Let’s pause and confess our sins to God, remember the cross, and prepare our hearts for the Supper.
- Pray for God’s blessing over the Supper (ushers and musicians come forward).
- The body of our Lord Jesus Christ, which was given for you, preserves your body and soul for everlasting life. Take and eat this in remembrance that Christ died for you, and feed on him in your heart by faith, and be thankful. (take the bread)
- The blood of our Lord Jesus Christ, which was shed for you, preserves your body and soul for everlasting life. Drink this in remembrance that Christ’s blood was shed for you, and drink on him in your heart by faith, and be thankful. (take the juice)
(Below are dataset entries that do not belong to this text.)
-- ==== Sys2Proof/Machine/Ops.lean ====
section
/-! DEFINITION. The shared operations over one block each: updates of a block, sets, the tile memory, the
counters, the transmit queue, the roster, the buffers and the frame records. -/

namespace Sys2Proof.Machine

/-! ## Updates of one block -/

def Station.onTbi (f : Tbi → Tbi) (s : Station) : Station := { s with tbi := f s.tbi }
def Station.onMbr (f : Mbr → Mbr) (s : Station) : Station := { s with mbr := f s.mbr }
def Station.onFtc (f : Ftc → Ftc) (s : Station) : Station := { s with ftc := f s.ftc }
def Station.onInq (f : List ApplyRecord → List ApplyRecord) (s : Station) : Station :=
  { s with inq := f s.inq }
def Station.onFie (f : List InitJob → List InitJob) (s : Station) : Station :=
  { s with fie := f s.fie }
def Station.onRbe (f : List ReadRecord → List ReadRecord) (s : Station) : Station :=
  { s with rbe := f s.rbe }
def Station.onMar (f : Mar → Mar) (s : Station) : Station := { s with mar := f s.mar }
def Station.onScn (f : Scn → Scn) (s : Station) : Station := { s with scn := f s.scn }
def Station.onStu (f : Stu → Stu) (s : Station) : Station := { s with stu := f s.stu }
def Station.onMem (f : Memory → Memory) (s : Station) : Station := { s with mem := f s.mem }

/-! ## Sets of stations and of parties -/

def stationBit (x : Nat) : StationSet := 1#32 <<< x

def partyBit (p : Nat) : PartySet := 1#64 <<< p

/-- Every member of the first set is one of the second. -/
def setWithin {w : Nat} (a b : BitVec w) : Bool := (a &&& ~~~b) == 0

/-- The latched station number: the party number and the roster index (R22). -/
def Station.number (s : Station) : Nat := s.straps.station.toNat

/-- The station's tile (R22). -/
def Station.tile (s : Station) : Tile := ⟨s.straps.column, s.straps.row⟩

/-- The tile byte of JOIN, BEACON and report (11.3, R186). -/
def Station.tileByte (s : Station) : Byte := s.straps.column ++ s.straps.row ++ s.straps.format

/-- The tile position in a tile byte (11.3). -/
def tileOfByte (t : Byte) : Tile := ⟨t.extractLsb' 5 3, t.extractLsb' 2 3⟩

/-- The tile format in a tile byte (11.3). -/
def formatOfByte (t : Byte) : BitVec 2 := t.extractLsb' 0 2

/-! ## The tile memory -/

/-- What a byte that nothing has written reads as (DESIGN CHOICE, log 3). -/
def Memory.unlisted : Byte := 0

def Memory.read : Memory → Nat → Byte
  | [], _ => Memory.unlisted
  | (a, v) :: m, k => if a = k then v else Memory.read m k

/-- A write keeps the canonical form: it removes the cell when the byte is the unlisted one. -/
def Memory.write : Memory → Nat → Byte → Memory
  | [], k, v => if v = Memory.unlisted then [] else [(k, v)]
  | (a, w) :: m, k, v =>
    if k < a then (if v = Memory.unlisted then (a, w) :: m else (k, v) :: (a, w) :: m)
    else if k = a then (if v = Memory.unlisted then m else (k, v) :: m)
    else (a, w) :: Memory.write m k v

/-- The canonical form: addresses strictly rising, no cell equal to what an unlisted byte reads as. -/
def Memory.wf : Memory → Bool
  | [] => true
  | (a, v) :: m => v != Memory.unlisted && m.all (fun c => decide (a < c.1)) && Memory.wf m

def Buf.index : Buf → Nat
  | .b0 => 0 | .b1 => 1 | .b2 => 2

/-- The address of the first channel of a pixel: buffers, lines and columns at the largest format's
stride (DESIGN CHOICE, log 2). -/
def pixelAddr (b : Buf) (line col : Nat) : Nat := ((b.index * 2160 + line) * 3840 + col) * 4

def Memory.readPixel (m : Memory) (b : Buf) (line col : Nat) : Pixel :=
  let k := pixelAddr b line col
  ⟨Memory.read m k, Memory.read m (k + 1), Memory.read m (k + 2), Memory.read m (k + 3)⟩

def Memory.writePixel (m : Memory) (b : Buf) (line col : Nat) (p : Pixel) : Memory :=
  let k := pixelAddr b line col
  Memory.write (Memory.write (Memory.write (Memory.write m k p.r) (k + 1) p.g) (k + 2) p.b) (k + 3) p.a

/-- The pixels of a run of columns of one line. -/
def Memory.readRun (m : Memory) (b : Buf) (line col : Nat) : Nat → List Pixel
  | 0 => []
  | n + 1 => Memory.readPixel m b line col :: Memory.readRun m b line (col + 1) n

/-- Pixels written to consecutive columns of one line. -/
def Memory.writeRun (b : Buf) (line : Nat) : Nat → List Pixel → Memory → Memory
  | _, [], m => m
  | col, p :: ps, m => Memory.writeRun b line (col + 1) ps (Memory.writePixel m b line col p)

/-- One channel under a raster op (R92). -/
def RasterOp.apply : RasterOp → Byte → Byte → Byte
  | .replace, _, v => v
  | .and, o, v => o &&& v
  | .or, o, v => o ||| v
  | .xor, o, v => o ^^^ v
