-- ==== Sys2Proof/Laws/Memory.lean ====
section
/-! SUPPORT. The tile memory: every operation keeps the canonical form, and what a read gives after a
write. -/

namespace Sys2Proof.Machine

/-! ## The canonical form -/

theorem Memory.wf_cons (a : Nat) (v : Byte) (m : Memory) :
    Memory.wf ((a, v) :: m) = true ↔
      v ≠ Memory.unlisted ∧ (∀ c ∈ m, a < c.1) ∧ Memory.wf m = true := by
  simp [Memory.wf, and_assoc]

/-- Every address a write leaves listed is the written one or was listed. -/
theorem Memory.mem_write {m : Memory} {k : Nat} {v : Byte} {c : Host.Cell}
    (h : c ∈ Memory.write m k v) : c.1 = k ∨ c ∈ m := by
  induction m with
  | nil =>
    simp only [Memory.write] at h
    split at h <;> simp_all
  | cons x m ih =>
    obtain ⟨a, w⟩ := x
    simp only [Memory.write] at h
    split at h
    · split at h
      · exact .inr h
      · rcases List.mem_cons.1 h with rfl | h
        · exact .inl rfl
        · exact .inr h
    · split at h
      · split at h
        · exact .inr (List.mem_cons_of_mem _ h)
        · rcases List.mem_cons.1 h with rfl | h
          · exact .inl rfl
          · exact .inr (List.mem_cons_of_mem _ h)
      · rcases List.mem_cons.1 h with rfl | h
        · exact .inr List.mem_cons_self
        · rcases ih h with h | h
          · exact .inl h
          · exact .inr (List.mem_cons_of_mem _ h)

theorem Memory.wf_write {m : Memory} (k : Nat) (v : Byte) (h : Memory.wf m = true) :
    Memory.wf (Memory.write m k v) = true := by
  induction m with
  | nil =>
    simp only [Memory.write]
    split <;> simp_all [Memory.wf]
  | cons x m ih =>
    obtain ⟨a, w⟩ := x
    obtain ⟨hw, hlt, hm⟩ := (Memory.wf_cons a w m).1 h
    simp only [Memory.write]
    split
    · rename_i hka
      split
      · exact h
      · refine (Memory.wf_cons ..).2 ⟨by assumption, ?_, h⟩
        intro c hc
        rcases List.mem_cons.1 hc with rfl | hc
        · exact hka
        · exact Nat.lt_trans hka (hlt c hc)
    · split
      · rename_i hka
        subst hka
        split
        · exact hm
        · exact (Memory.wf_cons ..).2 ⟨by assumption, hlt, hm⟩
      · refine (Memory.wf_cons ..).2 ⟨hw, ?_, ih hm⟩
        intro c hc
        rcases Memory.mem_write hc with hc | hc
        · omega
        · exact hlt c hc

theorem Memory.wf_writePixel {m : Memory} (b : Buf) (line col : Nat) (p : Pixel)
    (h : Memory.wf m = true) : Memory.wf (Memory.writePixel m b line col p) = true :=
  Memory.wf_write _ _ (Memory.wf_write _ _ (Memory.wf_write _ _ (Memory.wf_write _ _ h)))

theorem Memory.wf_writeRun (b : Buf) (line col : Nat) (ps : List Pixel) {m : Memory}
    (h : Memory.wf m = true) : Memory.wf (Memory.writeRun b line col ps m) = true := by
  induction ps generalizing col m with
  | nil => exact h
  | cons p ps ih => exact ih _ (Memory.wf_writePixel _ _ _ _ h)

theorem Memory.wf_combineRun (op : RasterOp) (mask : BitVec 4) (b : Buf) (line col : Nat)
    (vs : List Pixel) {m : Memory} (h : Memory.wf m = true) :
    Memory.wf (Memory.combineRun op mask b line col vs m) = true := by
  induction vs generalizing col m with
  | nil => exact h
  | cons p ps ih => exact ih _ (Memory.wf_writePixel _ _ _ _ h)

theorem Memory.wf_mixRun (new : Memory) (choice k n : Nat) {m : Memory}
    (h : Memory.wf m = true) : Memory.wf (Memory.mixRun new choice k n m) = true := by
  induction n generalizing k m with
  | zero => exact h
  | succ n ih =>
    refine ih _ ?_
    split
    · exact Memory.wf_write _ _ h
    · exact h

theorem BurstWork.wf_write (w : BurstWork) {m : Memory} (h : Memory.wf m = true) :
    Memory.wf (w.write m) = true := by
  cases w with
  | scan | mref | read => exact h
  | apply sp op mask vs slot => exact Memory.wf_combineRun _ _ _ _ _ _ h
  | initFill sp c => exact Memory.wf_writeRun _ _ _ _ h
  | initCopy src sp => exact Memory.wf_writeRun _ _ _ _ h

theorem BurstWork.wf_abandon (w : BurstWork) (choice : Nat) {m : Memory} (h : Memory.wf m = true) :
    Memory.wf (w.abandon choice m) = true := by
  unfold BurstWork.abandon
  split
  · exact h
  · exact Memory.wf_mixRun _ _ _ _ h

/-! ## Reads after writes -/

/-- An address below every listed one reads as unlisted. -/
theorem Memory.read_below {m : Memory} {k : Nat} (h : ∀ c ∈ m, k < c.1) :
    Memory.read m k = Memory.unlisted := by
  induction m with
  | nil => rfl
  | cons x m ih =>
    obtain ⟨a, w⟩ := x
    have ha : k < a := h (a, w) List.mem_cons_self
    simp only [Memory.read, Nat.ne_of_gt ha, if_false]
    exact ih fun c hc => h c (List.mem_cons_of_mem _ hc)

/-- A byte after a write: the written one at its address, as before everywhere else. -/
theorem Memory.read_write {m : Memory} (k : Nat) (v : Byte) (a : Nat) (h : Memory.wf m = true) :
    Memory.read (Memory.write m k v) a = if a = k then v else Memory.read m a := by
  induction m with
  | nil =>
    simp only [Memory.write]
    split
    · simp_all [Memory.read]
    · simp only [Memory.read, eq_comm]
  | cons x m ih =>
    obtain ⟨b, w⟩ := x
    obtain ⟨-, hlt, hm⟩ := (Memory.wf_cons b w m).1 h
    have hbelow : ∀ k', k' < b → Memory.read ((b, w) :: m) k' = Memory.unlisted := fun k' hk =>
      Memory.read_below fun c hc => by
        rcases List.mem_cons.1 hc with rfl | hc
        · exact hk
        · exact Nat.lt_trans hk (hlt c hc)
    simp only [Memory.write]
    split
    · rename_i hkb
      split
      · rename_i hv
        split
        · subst_vars; exact hbelow _ hkb
        · rfl
      · by_cases hak : a = k
        · simp [Memory.read, hak]
        · simp [Memory.read, hak, Ne.symm hak]
    · split
      · rename_i hkb
        subst hkb
        split
        · rename_i hv
          by_cases hak : a = k
          · subst hak; simp [hv, Memory.read_below hlt]
          · simp [Memory.read, hak, Ne.symm hak]
        · by_cases hak : a = k
          · simp [Memory.read, hak]
          · simp [Memory.read, hak, Ne.symm hak]
      · rename_i hkb hne
        by_cases hab : b = a
        · subst hab
          have : b ≠ k := fun e => hne e.symm
          simp [Memory.read, this]
        · simp only [Memory.read, hab, if_false]
          exact ih hm

/-- A byte outside the four of a pixel is as before. -/
theorem Memory.read_writePixel_ne {m : Memory} (b : Buf) (line col : Nat) (p : Pixel) {a : Nat}
    (h : Memory.wf m = true) (ha : a < pixelAddr b line col ∨ pixelAddr b line col + 4 ≤ a) :
    Memory.read (Memory.writePixel m b line col p) a = Memory.read m a := by
  have h1 := Memory.wf_write (pixelAddr b line col) p.r h
  have h2 := Memory.wf_write (pixelAddr b line col + 1) p.g h1
  have h3 := Memory.wf_write (pixelAddr b line col + 2) p.b h2
  simp only [Memory.writePixel]
  rw [Memory.read_write _ _ _ h3, Memory.read_write _ _ _ h2, Memory.read_write _ _ _ h1,
    Memory.read_write _ _ _ h]
  rw [if_neg (by omega), if_neg (by omega), if_neg (by omega), if_neg (by omega)]

/-- A pixel after it is written. -/
theorem Memory.readPixel_writePixel {m : Memory} (b : Buf) (line col : Nat) (p : Pixel)
    (h : Memory.wf m = true) :
    Memory.readPixel (Memory.writePixel m b line col p) b line col = p := by
  have h1 := Memory.wf_write (pixelAddr b line col) p.r h
  have h2 := Memory.wf_write (pixelAddr b line col + 1) p.g h1
  have h3 := Memory.wf_write (pixelAddr b line col + 2) p.b h2
  simp [Memory.readPixel, Memory.writePixel, Memory.read_write _ _ _ h3,
    Memory.read_write _ _ _ h2, Memory.read_write _ _ _ h1, Memory.read_write _ _ _ h]

/-- Another pixel, apart from the written one, is as before. -/
theorem Memory.readPixel_writePixel_apart {m : Memory} {b b' : Buf} {l l' c c' : Nat} (p : Pixel)
    (h : Memory.wf m = true)
    (ha : pixelAddr b' l' c' + 4 ≤ pixelAddr b l c ∨ pixelAddr b l c + 4 ≤ pixelAddr b' l' c') :
    Memory.readPixel (Memory.writePixel m b l c p) b' l' c' = Memory.readPixel m b' l' c' := by
  simp only [Memory.readPixel]
  rw [Memory.read_writePixel_ne _ _ _ _ h (by omega), Memory.read_writePixel_ne _ _ _ _ h (by omega),
    Memory.read_writePixel_ne _ _ _ _ h (by omega), Memory.read_writePixel_ne _ _ _ _ h (by omega)]

theorem Buf.index_inj {b b' : Buf} (h : b.index = b'.index) : b = b' := by
  cases b <;> cases b' <;> first | rfl | exact absurd h (by decide)

/-- Two pixels share no byte unless they lie at one place, for lines and columns of the largest
format's extent. -/
theorem pixelAddr_apart {b b' : Buf} {l l' c c' : Nat} (hl : l < 2160) (hl' : l' < 2160)
    (hc : c < 3840) (hc' : c' < 3840) (hne : b ≠ b' ∨ l ≠ l' ∨ c ≠ c') :
    pixelAddr b' l' c' + 4 ≤ pixelAddr b l c ∨ pixelAddr b l c + 4 ≤ pixelAddr b' l' c' := by
  have : b.index ≠ b'.index ∨ l ≠ l' ∨ c ≠ c' := hne.imp_left fun h e => h (Buf.index_inj e)
  unfold pixelAddr
  omega

/-- A byte outside a written run is as before. -/
theorem Memory.read_writeRun_ne (b : Buf) (line col : Nat) (ps : List Pixel) {m : Memory} {a : Nat}
    (h : Memory.wf m = true)
    (ha : a < pixelAddr b line col ∨ pixelAddr b line col + 4 * ps.length ≤ a) :
    Memory.read (Memory.writeRun b line col ps m) a = Memory.read m a := by
  induction ps generalizing col m with
  | nil => rfl
  | cons p ps ih =>
    have hstep : pixelAddr b line (col + 1) = pixelAddr b line col + 4 := by
      unfold pixelAddr; omega
    simp only [List.length_cons] at ha
    simp only [Memory.writeRun]
    rw [ih _ (Memory.wf_writePixel _ _ _ _ h) (by omega),
      Memory.read_writePixel_ne _ _ _ _ h (by omega)]

/-- A byte outside a combined run is as before. -/
theorem Memory.read_combineRun_ne (op : RasterOp) (mask : BitVec 4) (b : Buf) (line col : Nat)
    (ps : List Pixel) {m : Memory} {a : Nat} (h : Memory.wf m = true)
    (ha : a < pixelAddr b line col ∨ pixelAddr b line col + 4 * ps.length ≤ a) :
    Memory.read (Memory.combineRun op mask b line col ps m) a = Memory.read m a := by
  induction ps generalizing col m with
  | nil => rfl
  | cons p ps ih =>
    have hstep : pixelAddr b line (col + 1) = pixelAddr b line col + 4 := by
      unfold pixelAddr; omega
    simp only [List.length_cons] at ha
    simp only [Memory.combineRun]
    rw [ih _ (Memory.wf_writePixel _ _ _ _ h) (by omega),
      Memory.read_writePixel_ne _ _ _ _ h (by omega)]

/-- A byte of an abandoned burst's memory reads as before or as the burst would have left it. -/
theorem Memory.read_mixRun (new : Memory) (choice k n a : Nat) {m : Memory}
    (h : Memory.wf m = true) :
    Memory.read (Memory.mixRun new choice k n m) a = Memory.read m a ∨
      Memory.read (Memory.mixRun new choice k n m) a = Memory.read new a := by
  induction n generalizing k m with
  | zero => exact .inl rfl
  | succ n ih =>
    simp only [Memory.mixRun]
    split
    · rcases ih (k + 1) (Memory.wf_write k (Memory.read new k) h) with e | e
      · rw [e, Memory.read_write _ _ _ h]
        split
        · subst_vars; exact .inr rfl
        · exact .inl rfl
      · exact .inr e
    · exact ih (k + 1) h

end Sys2Proof.Machine
end

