/-- A pulse at the frame table. At a MEMBER a COMMITTED record whose show refresh the advanced count
reaches is SHOWN, the record SHOWN before goes to RETIRING when pinned, its buffer staying BOUND with its
frame number, and is dropped with its buffer released otherwise, and a held image is released; every other
buffer is as before. Without such a record, and at no MEMBER, the records and buffers stay. Then the stall counts of the uncommitted records rise to the limit, and the oldest of
them is flagged at it and STALL counted, once. -/
def Obligations.PulseShowsTheCommittedFrameAndWatchesStalls : Prop :=
  ∀ (src : PulseSource) (s : State) (limit : Nat), s.resetAsserted = false →
    s.pulseDue src = true → [60, 120, 240, 480][s.straps.stall.toNat]? = some limit →
    ∃ (t : State) (shown counted : List FrameRecord), exec (pulseCommand src) s = .next t ∧
      (∀ r, s.mbr.state = .member →
        (s.ftc.records.find? fun x => x.state == .committed) = some r →
        r.showRefresh = some (s.ftc.refresh + 1) →
        ((∀ x ∈ s.ftc.records, x.state ≠ .shown) →
          shown = s.ftc.records.map (FrameRecord.shownAs r.frame)) ∧
        (∀ o, (s.ftc.records.find? fun x => x.state == .shown) = some o →
          (0 < o.pins → shown =
            (s.ftc.records.map (FrameRecord.retiredAs o.frame)).map (FrameRecord.shownAs r.frame)) ∧
          (o.pins = 0 → shown = (s.ftc.records.filter fun x => x.frame != o.frame).map
            (FrameRecord.shownAs r.frame)) ∧
          (o.pins = 0 → s.ftc.find o.frame = some o →
            t.ftc.buffers.get o.buffer = (s.ftc.buffers.get o.buffer).released) ∧
          (0 < o.pins → (s.ftc.buffers.get o.buffer).state = .bound →
            t.ftc.buffers.get o.buffer = s.ftc.buffers.get o.buffer)) ∧
        (∀ b, (s.ftc.buffers.get b).state ≠ .heldImage →
          (∀ o, (s.ftc.records.find? fun x => x.state == .shown) = some o →
            0 < o.pins ∨ (s.ftc.find o.frame = some o ∧ o.buffer ≠ b)) →
          t.ftc.buffers.get b = s.ftc.buffers.get b) ∧
        (∀ b, (s.ftc.buffers.get b).state = .heldImage →
          (∀ c, (s.ftc.buffers.get c).state = .heldImage → c = b) →
          (∀ x ∈ s.ftc.records, x.buffer ≠ b) →
          t.ftc.buffers.get b = (s.ftc.buffers.get b).released)) ∧
      (s.mbr.state ≠ .member ∨
          (∀ r, (s.ftc.records.find? fun x => x.state == .committed) = some r →
            r.showRefresh ≠ some (s.ftc.refresh + 1)) →
        shown = s.ftc.records ∧ t.ftc.buffers = s.ftc.buffers) ∧
      counted = shown.map (FrameRecord.watched limit) ∧
      (∀ r, (counted.find? fun x => x.state.isUncommitted) = some r →
        r.stallCount = limit → r.stalled = false →
        t.ftc.records = counted.map (FrameRecord.flaggedAs r.frame) ∧
        t.stu.counters.get .stall = saturate (s.stu.counters.get .stall)) ∧
      ((∀ r, (counted.find? fun x => x.state.isUncommitted) = some r →
          r.stallCount ≠ limit ∨ r.stalled = true) →
        t.ftc.records = counted ∧ t.stu.counters.get .stall = s.stu.counters.get .stall) ∧
      t.ftc.refresh = s.ftc.refresh + 1 ∧ t.stu.pendingReport = s.stu.pendingReport

/-- A pulse at a MEMBER. Its duty holder is the lowest member; the beacon watches of the other members
rise to 24; the tick watch is 0 at a new holder, and otherwise rises to 3, which at the holder itself is
counted as TICK_STARVED and is 0 again. The holder queues a TICK with the advanced count, in the place of
a waiting one, or held behind one in transmission, where it takes the place of one held before (MODEL'S
CHOICE, log 13). A mark of a removed holder is gone. Then, with no SUSPECT queued, the holder is suspected
at a tick watch of 3, or else the lowest member with a watch at 24. -/
def Obligations.PulseAtMemberMovesTheDutyAndTheWatches : Prop :=
  ∀ (src : PulseSource) (s : State), s.resetAsserted = false → s.pulseDue src = true →
    s.mbr.state = .member →
    ∃ (t : State) (ticked suspected : List TxEntry), exec (pulseCommand src) s = .next t ∧
      t.mbr = { s.mbr with
        dutyHolder := t.mbr.dutyHolder, holderRemoved := false, roster := t.mbr.roster
        tickWatch := t.mbr.tickWatch, suspectOrigin := t.mbr.suspectOrigin } ∧
      (∀ x, t.mbr.dutyHolder = some x ↔
        s.mbr.isMember x = true ∧ ∀ y < x, s.mbr.isMember y = false) ∧
      t.mbr.roster.length = s.mbr.roster.length ∧
      (∀ (x : Nat) (e : RosterEntry), s.mbr.roster[x]? = some e → t.mbr.roster[x]? = some
        (if e.member = true ∧ x ≠ s.number ∧ e.watch < 24 then { e with watch := e.watch + 1 }
        else e)) ∧
      (t.mbr.dutyHolder ≠ s.mbr.dutyHolder → t.mbr.tickWatch = 0) ∧
      (t.mbr.dutyHolder = s.mbr.dutyHolder →
        (s.mbr.tickWatch = 2 → t.mbr.dutyHolder = some s.number → t.mbr.tickWatch = 0) ∧
        (s.mbr.tickWatch < 2 ∨ (s.mbr.tickWatch = 2 ∧ t.mbr.dutyHolder ≠ some s.number) →
          t.mbr.tickWatch = s.mbr.tickWatch + 1) ∧
        (3 ≤ s.mbr.tickWatch → t.mbr.tickWatch = s.mbr.tickWatch)) ∧
      t.stu.counters.get .tickStarved =
        (if t.mbr.dutyHolder = s.mbr.dutyHolder ∧ s.mbr.tickWatch = 2 ∧
            s.mbr.dutyHolder = some s.number then saturate (s.stu.counters.get .tickStarved)
        else s.stu.counters.get .tickStarved) ∧
      t.tbi = { s.tbi with queue := ticked ++ suspected, heldTick := t.tbi.heldTick } ∧
      (t.mbr.dutyHolder ≠ some s.number →
        ticked = s.tbi.queue ∧ t.tbi.heldTick = s.tbi.heldTick) ∧
      (t.mbr.dutyHolder = some s.number →
        ((∃ d ∈ s.tbi.queue, d.msg.kind = .tick ∧ d.status = .sending) →
          ticked = s.tbi.queue ∧ t.tbi.heldTick = some (s.ftc.refresh + 1)) ∧
        ((∀ d ∈ s.tbi.queue, d.msg.kind = .tick → d.status ≠ .sending) →
          t.tbi.heldTick = s.tbi.heldTick ∧
          ((∃ d ∈ s.tbi.queue, d.msg.kind = .tick) → ticked = s.tbi.queue.map fun d =>
            if d.msg.kind = .tick then { d with msg := .tick (s.ftc.refresh + 1) } else d) ∧
          ((∀ d ∈ s.tbi.queue, d.msg.kind ≠ .tick) →
            ticked = s.tbi.queue ++ [⟨.tick (s.ftc.refresh + 1), .waiting⟩]))) ∧
      ((∃ d ∈ s.tbi.queue, d.msg.kind = .suspect) →
        suspected = [] ∧ t.mbr.suspectOrigin = s.mbr.suspectOrigin) ∧
      ((∀ d ∈ s.tbi.queue, d.msg.kind ≠ .suspect) →
        (∀ x, t.mbr.dutyHolder = some x → x ≠ s.number → t.mbr.tickWatch = 3 →
          suspected = [⟨.suspect x, .waiting⟩] ∧ t.mbr.suspectOrigin = some .tickWatch) ∧
        (t.mbr.dutyHolder = some s.number ∨ t.mbr.dutyHolder = none ∨ t.mbr.tickWatch ≠ 3 →
          (∀ x, t.overdueAt x → (∀ y < x, ¬t.overdueAt y) →
            suspected = [⟨.suspect x, .waiting⟩] ∧
            t.mbr.suspectOrigin = some (.beaconWatch x)) ∧
          ((∀ x, ¬t.overdueAt x) →
            suspected = [] ∧ t.mbr.suspectOrigin = s.mbr.suspectOrigin))) ∧
      SameBut [.scn, .ftc, .mbr, .tbi, .mar, .stu] s t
- Let’s stand and sing “Come, Behold the Wondrous Mystery”
[1]Kelly M. Kapic, You’re Only Human: How Your Limits Reflect God’s Design and Why That’s Good News (Grand Rapids: Brazos Press, 2022), 155.
[2]Ibid., 154.
[3]Derek Kidner, Genesis: An Introduction and Commentary, The Tyndale Old Testament Commentaries, vol. 1 (Downers Grove, IL: InterVarsity Press, 1967), 159.
[4]Ibid., 161.
[5]Ibid.
[6]Dane Ortlund, In the Lord I Take Refuge: 150 Daily Devotions through the Psalms (Wheaton, IL: Crossway, 2021), 167.